Excerpted from "Cagey Entertainer's Life Was a 3-Ring Circus" by Cecilia Rasmussen (9/29/02 LA Times)

Few who navigate Washington Boulevard between Culver City and Los Angeles are aware that they are traversing the crossroads of a circus ghost town, the erstwhile Barnes City.

The A.G. Barnes Circus

When Al G. Barnes, born Alpheus George Barnes Stonehouse, established the winter home of his eponymous trained animal circus in 1919, west of what is now the San Diego Freeway between Washington and Culver boulevards, he ushered in future circus stars and eager fans. He managed to get the area incorporated, playing a little dirty politics in the process, and he left a parade of broken hearts. For nearly two decades, the Al G. Barnes Circus was an L.A. amusement mecca--beginning as early as 1911 at Venice Beach. The circus was the home of Tusko, an 8,000-pound elephant; Jack the Human Fly; and fat Sally and her 112-pound sweetheart.

Al G. Barnes
Al G. Barnes

Born on a farm in Ontario, Canada, in 1862, Barnes ran away from home to begin a checkered career as a street peddler, roadshow impresario and circus meister.

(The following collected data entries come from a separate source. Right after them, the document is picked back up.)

-- ==== Sys2Proof/Laws/Frames.lean ====
section
/-! SUPPORT. Frame lemmas of the shared operations of the blocks: for each, the parts of the yard it leaves as they
were. Together with State.lean's they say what a meaning can reach, with no operation unfolded. -/

namespace Sys2Proof.Machine

@[simp] theorem entryLight_frame (e : Env) (k : PointKind) (i : Nat) (y : Yard) :
    (entryLight e k i y).records = y.records ∧ (entryLight e k i y).seeking = y.seeking ∧
      (entryLight e k i y).line = y.line ∧ (entryLight e k i y).seek = y.seek ∧
      (entryLight e k i y).saturated = y.saturated ∧ (entryLight e k i y).lanes = y.lanes ∧
      (entryLight e k i y).fuel = y.fuel ∧ (entryLight e k i y).wash = y.wash ∧ (entryLight e k i y).gate = y.gate ∧
      (entryLight e k i y).points = y.points ∧ (entryLight e k i y).notices = y.notices ∧
      (entryLight e k i y).lost = y.lost ∧ (entryLight e k i y).cnt = y.cnt := by
  unfold entryLight
  (repeat' split) <;> simp

@[simp] theorem onQueue_frame (e : Env) (k : PointKind) (i : Nat) (f : List Expect → List Expect) (y : Yard) :
    (onQueue e k i f y).records = y.records ∧ (onQueue e k i f y).seeking = y.seeking ∧
      (onQueue e k i f y).line = y.line ∧ (onQueue e k i f y).seek = y.seek ∧
      (onQueue e k i f y).saturated = y.saturated ∧ (onQueue e k i f y).lanes = y.lanes ∧
      (onQueue e k i f y).fuel = y.fuel ∧ (onQueue e k i f y).wash = y.wash ∧ (onQueue e k i f y).gate = y.gate ∧
      (onQueue e k i f y).notices = y.notices ∧ (onQueue e k i f y).lost = y.lost ∧
      (onQueue e k i f y).cnt = y.cnt := by
  simp [onQueue]

@[simp] theorem removeExpect_frame (e : Env) (k : PointKind) (i f : Nat) (y : Yard) :
    (removeExpect e k i f y).records = y.records ∧ (removeExpect e k i f y).seeking = y.seeking ∧
      (removeExpect e k i f y).line = y.line ∧ (removeExpect e k i f y).seek = y.seek ∧
      (removeExpect e k i f y).saturated = y.saturated ∧ (removeExpect e k i f y).lanes = y.lanes ∧
      (removeExpect e k i f y).fuel = y.fuel ∧ (removeExpect e k i f y).wash = y.wash ∧
      (removeExpect e k i f y).gate = y.gate ∧ (removeExpect e k i f y).notices = y.notices ∧
      (removeExpect e k i f y).lost = y.lost ∧ (removeExpect e k i f y).cnt = y.cnt := by
  simp [removeExpect]

@[simp] theorem tailExpect_frame (e : Env) (k : PointKind) (i f : Nat) (y : Yard) :
    (tailExpect e k i f y).records = y.records ∧ (tailExpect e k i f y).seeking = y.seeking ∧
      (tailExpect e k i f y).line = y.line ∧ (tailExpect e k i f y).seek = y.seek ∧
      (tailExpect e k i f y).saturated = y.saturated ∧ (tailExpect e k i f y).lanes = y.lanes ∧
      (tailExpect e k i f y).fuel = y.fuel ∧ (tailExpect e k i f y).wash = y.wash ∧
      (tailExpect e k i f y).gate = y.gate ∧ (tailExpect e k i f y).notices = y.notices ∧
      (tailExpect e k i f y).lost = y.lost ∧ (tailExpect e k i f y).cnt = y.cnt := by
  simp [tailExpect]

@[simp] theorem handBack_frame (e : Env) (k : PointKind) (i : Nat) (x : Expect) (y : Yard) :
    (handBack e k i x y).records = y.records ∧ (handBack e k i x y).seeking = y.seeking ∧
      (handBack e k i x y).line = y.line ∧ (handBack e k i x y).seek = y.seek ∧
      (handBack e k i x y).saturated = y.saturated ∧ (handBack e k i x y).lanes = y.lanes ∧
      (handBack e k i x y).fuel = y.fuel ∧ (handBack e k i x y).wash = y.wash ∧ (handBack e k i x y).gate = y.gate ∧
      (handBack e k i x y).notices = y.notices ∧ (handBack e k i x y).lost = y.lost ∧
      (handBack e k i x y).cnt = y.cnt := by
  simp [handBack]

@[simp] theorem popExpect_frame (e : Env) (k : PointKind) (i : Nat) (y : Yard) :
    ((popExpect e k i y).2).records = y.records ∧ ((popExpect e k i y).2).seeking = y.seeking ∧
      ((popExpect e k i y).2).line = y.line ∧ ((popExpect e k i y).2).seek = y.seek ∧
      ((popExpect e k i y).2).saturated = y.saturated ∧ ((popExpect e k i y).2).lanes = y.lanes ∧
      ((popExpect e k i y).2).fuel = y.fuel ∧ ((popExpect e k i y).2).wash = y.wash ∧
      ((popExpect e k i y).2).gate = y.gate ∧ ((popExpect e k i y).2).notices = y.notices ∧
      ((popExpect e k i y).2).lost = y.lost ∧ ((popExpect e k i y).2).cnt = y.cnt := by
  unfold popExpect
  (repeat' split) <;> simp

@[simp] theorem laneLight_frame (e : Env) (n : Nat) (y : Yard) :
    (laneLight e n y).records = y.records ∧ (laneLight e n y).seeking = y.seeking ∧ (laneLight e n y).line = y.line ∧
      (laneLight e n y).seek = y.seek ∧ (laneLight e n y).saturated = y.saturated ∧
      (laneLight e n y).lanes = y.lanes ∧ (laneLight e n y).fuel = y.fuel ∧ (laneLight e n y).wash = y.wash ∧
      (laneLight e n y).gate = y.gate ∧ (laneLight e n y).points = y.points ∧ (laneLight e n y).notices = y.notices ∧
      (laneLight e n y).lost = y.lost ∧ (laneLight e n y).cnt = y.cnt := by
  unfold laneLight
  (repeat' split) <;> simp

@[simp] theorem onPositions_frame (e : Env) (n : Nat) (f : List Position → List Position) (y : Yard) :
    (onPositions e n f y).records = y.records ∧ (onPositions e n f y).seeking = y.seeking ∧
      (onPositions e n f y).line = y.line ∧ (onPositions e n f y).seek = y.seek ∧
      (onPositions e n f y).saturated = y.saturated ∧ (onPositions e n f y).fuel = y.fuel ∧
      (onPositions e n f y).wash = y.wash ∧ (onPositions e n f y).gate = y.gate ∧
      (onPositions e n f y).points = y.points ∧ (onPositions e n f y).notices = y.notices ∧
      (onPositions e n f y).lost = y.lost ∧ (onPositions e n f y).cnt = y.cnt := by
  simp [onPositions]
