-- ==== Sys2Proof/Laws/PerInstr.lean ====
section
/-! SUPPORT. Statements about every command as syntax. RecordFits: the record that carries a host command (R207) has a
code of 1 to 26 and at most 249 field bytes, so that it fits the receive buffer (R208). -/

namespace Sys2Proof.Laws.RecordFits

open Sys2Proof.Machine

/-- The record of a command, if it has one, is one that the receiver takes. -/
def Statement (i : Instr) : Prop :=
  ∀ (code : Nat) (fields : List Byte), i.hostFields = some (code, fields) → 1 ≤ code ∧ code ≤ 26 ∧ fields.length ≤ 249

theorem of_none {i : Instr} (h : i.hostFields = none) : Statement i := by
  intro c fs hf
  rw [h] at hf
  cases hf

theorem of_some {i : Instr} {c : Nat} {fs : List Byte} (h : i.hostFields = some (c, fs)) (h1 : 1 ≤ c) (h2 : c ≤ 26)
    (h3 : fs.length ≤ 249) : Statement i := by
  intro c' fs' hf
  rw [h] at hf
  cases hf
  exact ⟨h1, h2, h3⟩

theorem of_map {i : Instr} {c : Nat} {o : Option (List Byte)} (h : i.hostFields = o.map (c, ·)) (h1 : 1 ≤ c)
    (h2 : c ≤ 26) (h3 : ∀ fs, o = some fs → fs.length ≤ 249) : Statement i := by
  cases o with
  | none => exact of_none h
  | some fs => exact of_some h h1 h2 (h3 fs rfl)

@[simp] theorem length_b1 (n : Nat) : (b1 n).length = 1 := rfl
@[simp] theorem length_b2 (n : Nat) : (b2 n).length = 2 := rfl
@[simp] theorem length_b4 (n : Nat) : (b4 n).length = 4 := rfl

theorem length_encOpt (f : α → List Byte) (k : Nat) (hk : ∀ a, (f a).length = k) (x : Option α) :
    (encOpt f x).length ≤ k + 1 := by
  cases x with
  | none => simp [encOpt]
  | some a => simp [encOpt, hk]; omega

theorem opt1 (x : Option Nat) : (encOpt b1 x).length ≤ 2 := length_encOpt b1 1 length_b1 x
theorem opt2 (x : Option Nat) : (encOpt b2 x).length ≤ 3 := length_encOpt b2 2 length_b2 x
theorem opt4 (x : Option Nat) : (encOpt b4 x).length ≤ 5 := length_encOpt b4 4 length_b4 x

theorem setStation (f : StationFields) : Statement (.setStation f) := by
  refine of_map rfl (by decide) (by decide) fun fs h => ?_
  simp only [stationBytes, Option.bind_eq_bind, Option.bind_eq_some_iff, Option.some.injEq] at h
  obtain ⟨_, -, _, -, _, -, rfl⟩ := h
  have h0 := opt1 f.area2
  have h1 := opt1 f.seekFuel
  have h2 := opt1 f.seekWash
  have h3 := opt1 f.seekBerth
  have h4 := opt1 f.seekExit
  simp only [List.length_append, length_b1]
  omega
theorem addLane (f : LaneFields) : Statement (.addLane f) := by
  refine of_map rfl (by decide) (by decide) fun fs h => ?_
  simp only [laneBytes, Option.bind_eq_bind, Option.bind_eq_some_iff, Option.some.injEq] at h
  obtain ⟨_, -, _, -, _, -, _, -, rfl⟩ := h
  have h0 := opt1 f.bias
  simp only [List.length_append, length_b1]
  omega
theorem addPump (f : PumpFields) : Statement (.addPump f) := by
  refine of_map rfl (by decide) (by decide) fun fs h => ?_
  simp only [pumpBytes, Option.bind_eq_bind, Option.bind_eq_some_iff, Option.some.injEq] at h
  obtain ⟨_, -, _, -, _, -, _, -, rfl⟩ := h
  have h0 := opt2 f.maxTurn
  simp only [List.length_append, length_b1, length_b2]
  omega
theorem setIsland (f : IslandFields) : Statement (.setIsland f) := by
  refine of_map rfl (by decide) (by decide) fun fs h => ?_
  simp only [islandBytes, Option.bind_eq_bind, Option.bind_eq_some_iff, Option.some.injEq] at h
  obtain ⟨_, -, _, -, rfl⟩ := h
  have h0 := opt1 f.bias
  have h1 := opt4 f.reserveDiesel
  have h2 := opt4 f.reserveGas
  have h3 := opt1 f.horizon
  have h4 := opt2 f.minFill
  have h5 := opt1 f.levelStep
  have h6 := opt1 f.aging
  have h7 := opt1 f.callTimeout
  have h8 := opt1 f.maxSkips
  have h9 := opt2 f.noFlow
  simp only [List.length_append, length_b1]
  omega
theorem addWash (f : WashFields) : Statement (.addWash f) := by
  refine of_map rfl (by decide) (by decide) fun fs h => ?_
  simp only [washBytes, Option.bind_eq_bind, Option.bind_eq_some_iff, Option.some.injEq] at h
  obtain ⟨_, -, _, -, _, -, rfl⟩ := h
  have h0 := opt1 f.bias
  have h1 := length_encOpt (fun m : BitVec 3 => b1 m.toNat) 1 (fun _ => rfl) f.enabled
  have h2 := opt1 f.nomRinse
  have h3 := opt1 f.nomStandard
  have h4 := opt1 f.nomFull
  have h5 := opt1 f.alpha
  have h6 := opt1 f.margin
  have h7 := opt1 f.startTimeout
  have h8 := opt1 f.callTimeout
  have h9 := opt1 f.maxSkips
  simp only [List.length_append, length_b1]
  omega
theorem setGate (f : GateFields) : Statement (.setGate f) := by
  refine of_map rfl (by decide) (by decide) fun fs h => ?_
  simp only [gateBytes, Option.bind_eq_bind, Option.bind_eq_some_iff, Option.some.injEq] at h
  obtain ⟨_, -, rfl⟩ := h
  have h0 := opt2 f.poll
  have h1 := opt1 f.window
  have h2 := opt1 f.refuel
  have h3 := opt1 f.defaultMin
  have h4 := opt1 f.callLead
  have h5 := opt1 f.grace
  simp only [List.length_append, length_b1]
  omega
theorem mapPoint (f : PointFields) : Statement (.mapPoint f) := by
  refine of_map rfl (by decide) (by decide) fun fs h => ?_
  simp only [pointBytes, Option.bind_eq_bind, Option.bind_eq_some_iff, Option.some.injEq] at h
  obtain ⟨_, -, _, -, _, -, _, -, rfl⟩ := h
  have h0 := opt2 f.dwell
  have h1 := length_encOpt encYesNo 1 (fun _ => rfl) f.repeats
  simp only [List.length_append, length_b1]
  omega
theorem setParameter (p : Param) (value : Nat) : Statement (.setParameter p value) := by
  refine of_some rfl (by decide) (by decide) ?_
  cases p <;> exact Nat.le_of_ble_eq_true rfl
theorem lock : Statement .lock :=
  of_some rfl (by decide) (by decide) (Nat.le_of_ble_eq_true rfl)
theorem setClock (minute : Nat) (seconds : Nat) : Statement (.setClock minute seconds) :=
  of_some rfl (by decide) (by decide) (Nat.le_of_ble_eq_true rfl)
theorem placeParked (lane : Nat) (bus : BusFields) : Statement (.placeParked lane bus) :=
  of_some rfl (by decide) (by decide) (Nat.le_of_ble_eq_true rfl)
theorem setStock (fuel : Fuel) (value : Nat) : Statement (.setStock fuel value) :=
  of_some rfl (by decide) (by decide) (Nat.le_of_ble_eq_true rfl)
theorem loadDuty (f : DutyFields) : Statement (.loadDuty f) := by
  refine of_some rfl (by decide) (by decide) ?_
  have h0 := opt1 f.minLevel
  have h1 := opt2 f.fleet
  simp only [dutyBytes, List.length_append, length_b1, length_b2]
  omega
theorem start : Statement .start :=
  of_some rfl (by decide) (by decide) (Nat.le_of_ble_eq_true rfl)
theorem dropDuty (duty : Nat) : Statement (.dropDuty duty) :=
  of_some rfl (by decide) (by decide) (Nat.le_of_ble_eq_true rfl)
theorem delivery (fuel : Fuel) (amount : Nat) : Statement (.delivery fuel amount) :=
  of_some rfl (by decide) (by decide) (Nat.le_of_ble_eq_true rfl)
theorem closeLane (lane : Nat) : Statement (.closeLane lane) :=
  of_some rfl (by decide) (by decide) (Nat.le_of_ble_eq_true rfl)
theorem openLane (lane : Nat) : Statement (.openLane lane) :=
  of_some rfl (by decide) (by decide) (Nat.le_of_ble_eq_true rfl)
theorem reopenPump (pump : Nat) : Statement (.reopenPump pump) :=
  of_some rfl (by decide) (by decide) (Nat.le_of_ble_eq_true rfl)
theorem reopenWash (wash : Nat) : Statement (.reopenWash wash) :=
  of_some rfl (by decide) (by decide) (Nat.le_of_ble_eq_true rfl)
theorem admitBus (bus : BusFields) : Statement (.admitBus bus) :=
  of_some rfl (by decide) (by decide) (Nat.le_of_ble_eq_true rfl)
theorem resolveAtPoint (fleet : Nat) (kind : PointKind) (index : Nat) : Statement (.resolveAtPoint fleet kind index) :=
  of_some rfl (by decide) (by decide) (Nat.le_of_ble_eq_true rfl)
theorem resolveReseek (fleet : Nat) : Statement (.resolveReseek fleet) :=
  of_some rfl (by decide) (by decide) (Nat.le_of_ble_eq_true rfl)
theorem resolveLeftYard (fleet : Nat) : Statement (.resolveLeftYard fleet) :=
  of_some rfl (by decide) (by decide) (Nat.le_of_ble_eq_true rfl)
theorem readRecord (fleet : Nat) : Statement (.readRecord fleet) :=
  of_some rfl (by decide) (by decide) (Nat.le_of_ble_eq_true rfl)
theorem readLane (lane : Nat) : Statement (.readLane lane) :=
  of_some rfl (by decide) (by decide) (Nat.le_of_ble_eq_true rfl)
theorem readApron : Statement .readApron :=
  of_some rfl (by decide) (by decide) (Nat.le_of_ble_eq_true rfl)
theorem readWashQueue (wash : Nat) : Statement (.readWashQueue wash) :=
  of_some rfl (by decide) (by decide) (Nat.le_of_ble_eq_true rfl)
theorem readDuty (duty : Nat) : Statement (.readDuty duty) :=
  of_some rfl (by decide) (by decide) (Nat.le_of_ble_eq_true rfl)
theorem readDuties : Statement .readDuties :=
  of_some rfl (by decide) (by decide) (Nat.le_of_ble_eq_true rfl)
theorem readSeekTable : Statement .readSeekTable :=
  of_some rfl (by decide) (by decide) (Nat.le_of_ble_eq_true rfl)
theorem readCounters : Statement .readCounters :=
  of_some rfl (by decide) (by decide) (Nat.le_of_ble_eq_true rfl)
theorem readLineSummary : Statement .readLineSummary :=
  of_some rfl (by decide) (by decide) (Nat.le_of_ble_eq_true rfl)
theorem readStatus : Statement .readStatus :=
  of_some rfl (by decide) (by decide) (Nat.le_of_ble_eq_true rfl)
theorem clearFlags (f : ClearFields) : Statement (.clearFlags f) :=
  of_some rfl (by decide) (by decide) (Nat.le_of_ble_eq_true rfl)
theorem takeNotice : Statement .takeNotice :=
  of_some rfl (by decide) (by decide) (Nat.le_of_ble_eq_true rfl)
theorem reset : Statement .reset :=
  of_some rfl (by decide) (by decide) (Nat.le_of_ble_eq_true rfl)
theorem unknownCommandCode (code : Byte) : Statement (.unknownCommandCode code) := of_none rfl
theorem resetAfterAnswer : Statement .resetAfterAnswer := of_none rfl
theorem hostByteReceived (byte : Byte) (framingFault : Bool) : Statement (.hostByteReceived byte framingFault) := of_none rfl
theorem hostInterbyteTimeout : Statement .hostInterbyteTimeout := of_none rfl
theorem hostAnswerSent : Statement .hostAnswerSent := of_none rfl
theorem resetPinAsserted : Statement .resetPinAsserted := of_none rfl
theorem resetPinReleased : Statement .resetPinReleased := of_none rfl
theorem powerUp : Statement .powerUp := of_none rfl
theorem opening (others : Option ArbKey) : Statement (.opening others) := of_none rfl
theorem frameCarried (bits : List Bool) : Statement (.frameCarried bits) := of_none rfl
theorem frameDamaged (cause : Damage) : Statement (.frameDamaged cause) := of_none rfl
theorem sendDamaged : Statement .sendDamaged := of_none rfl
theorem lineFollowBegin : Statement .lineFollowBegin := of_none rfl
theorem seekReceived : Statement .seekReceived := of_none rfl
theorem offerReceived : Statement .offerReceived := of_none rfl
theorem takenReceived : Statement .takenReceived := of_none rfl
theorem holdReceived : Statement .holdReceived := of_none rfl
theorem refuseReceived : Statement .refuseReceived := of_none rfl
theorem handoverReceived : Statement .handoverReceived := of_none rfl
theorem claimReceived : Statement .claimReceived := of_none rfl
theorem cancelReceived : Statement .cancelReceived := of_none rfl
theorem repinReceived : Statement .repinReceived := of_none rfl
theorem timeReceived : Statement .timeReceived := of_none rfl
theorem minuteRollover : Statement .minuteRollover := of_none rfl
theorem retryTimerExpiry (number : Nat) : Statement (.retryTimerExpiry number) := of_none rfl
theorem offerHoldExpiry (offer : OfferId) : Statement (.offerHoldExpiry offer) := of_none rfl
theorem awaitingHoldExpiry (number : Nat) : Statement (.awaitingHoldExpiry number) := of_none rfl
theorem answerTimerExpiry (handover : HandoverId) : Statement (.answerTimerExpiry handover) := of_none rfl
theorem holdIntervalEnd (handover : HandoverId) : Statement (.holdIntervalEnd handover) := of_none rfl
theorem rowScan (columns : BitVec 8) : Statement (.rowScan columns) := of_none rfl
theorem dwellTimerExpiry (row : Nat) (col : Nat) : Statement (.dwellTimerExpiry row col) := of_none rfl
theorem travelTimeout (fleet : Nat) : Statement (.travelTimeout fleet) := of_none rfl
theorem pumpCallTimeout (pump : Nat) : Statement (.pumpCallTimeout pump) := of_none rfl
theorem nozzleLift (pump : Nat) : Statement (.nozzleLift pump) := of_none rfl
theorem nozzleHang (pump : Nat) : Statement (.nozzleHang pump) := of_none rfl
theorem meterPulse (pump : Nat) : Statement (.meterPulse pump) := of_none rfl
theorem noFlowTimeout (pump : Nat) : Statement (.noFlowTimeout pump) := of_none rfl
theorem agingTimerExpiry : Statement .agingTimerExpiry := of_none rfl
theorem washCallTimeout (wash : Nat) : Statement (.washCallTimeout wash) := of_none rfl
theorem busy (wash : Nat) : Statement (.busy wash) := of_none rfl
theorem startTimeout (wash : Nat) : Statement (.startTimeout wash) := of_none rfl
theorem done (wash : Nat) : Statement (.done wash) := of_none rfl
theorem fault (wash : Nat) : Statement (.fault wash) := of_none rfl
theorem pollTimerExpiry (lineLow : Bool) : Statement (.pollTimerExpiry lineLow) := of_none rfl
theorem pollTransactionEnd (sda : List Bool) : Statement (.pollTransactionEnd sda) := of_none rfl
theorem tagWindowExpiry (arrivals : Bool) : Statement (.tagWindowExpiry arrivals) := of_none rfl
theorem signRecordSent : Statement .signRecordSent := of_none rfl
theorem plantInputReleased (wash : Nat) (input : PlantInput) : Statement (.plantInputReleased wash input) := of_none rfl
theorem i2cStartStopSeen (start : Bool) : Statement (.i2cStartStopSeen start) := of_none rfl
theorem secondsCount : Statement .secondsCount := of_none rfl

end Sys2Proof.Laws.RecordFits
end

In 1895, he arrived in Glenwood Springs, Colo., on a horse-drawn wagon, armed with a squeaky phonograph and a motion-picture projection machine. There, he met Dolly Barlow, who owned a small farm. She sold it five years later for $2,700, when she married Barnes. With the proceeds, they bought up several roadshows that eventually became the Al G. Barnes Circus.

In 1911, at the invitation of the Pacific Electric Railway and Abbot Kinney's Venice of America Amusement Park, the Al G. Barnes Circus rolled into town. Barnes and his company would return for the winter after traveling around the West and Canada in the summer. He and hundreds of performers, trainers, workers and animals would arrive aboard his private train, each of its 40 cars named for a city in Southern California. As an army of well-muscled roustabouts pounded 15-pound sledgehammers onto tent stakes to pitch the big top, the circus paraded through Los Angeles--elephants, horses, acrobats, tigers--the whole glorious troupe.

Barnes Circus Poster

In 1919, as box office profits rolled in, Barnes bought 100 acres of the Washington Boulevard property and began putting up permanent buildings. Over time, Barnes' winter-home neighbors began to resent him and his entourage. The roar of his lions at feeding time could be heard all the way to Ocean Park Avenue, now Glencoe. And his sometimes disorderly employees did a swift business with local bootleggers.

In February 1926, to protect his interests, Barnes and his cronies voted to incorporate the area as Barnes City. Some of the 692 registered voters lived in adjacent neighborhoods, others were bootleggers, and 254 were showmen who worked for Barnes. Virtually the entire electorate--603 of the 692--approved of the incorporation.

"Barnes changed his entire circus schedule so his show would play at Barnes City on election day so the monkeys could vote without leaving their cages," a proponent of incorporation opined.

Barnes handpicked the fledgling city's first board of trustees and made his brother the mayor. The officials were sworn in at City Hall--an empty building at Louise and Centinela avenues that was the focal point of continuing civic discord.

Barnes City, population 2,500, existed only 14 months. Disgruntled residents forced a new election, throwing the Barnes faction out of office and unincorporating the town.

Angry over the townsfolks' revolt, Barnes led his troupe out of town in 1927. When he returned to L.A. later that year, he moved the circus to Valley Boulevard in Baldwin Park. Five years later, Paramount Studios rented his new site to film "King of the Jungle," starring Buster Crabbe and Frances Dee.

Barnes rarely found a deal he could refuse and, in 1929, he sold the old-time tent circus to the American Circus Corp. for $1 million, newspapers reported.

The circus kept its name for almost another decade but was swallowed up soon after the purchase by Ringling Bros. It remained in Baldwin Park until 1938.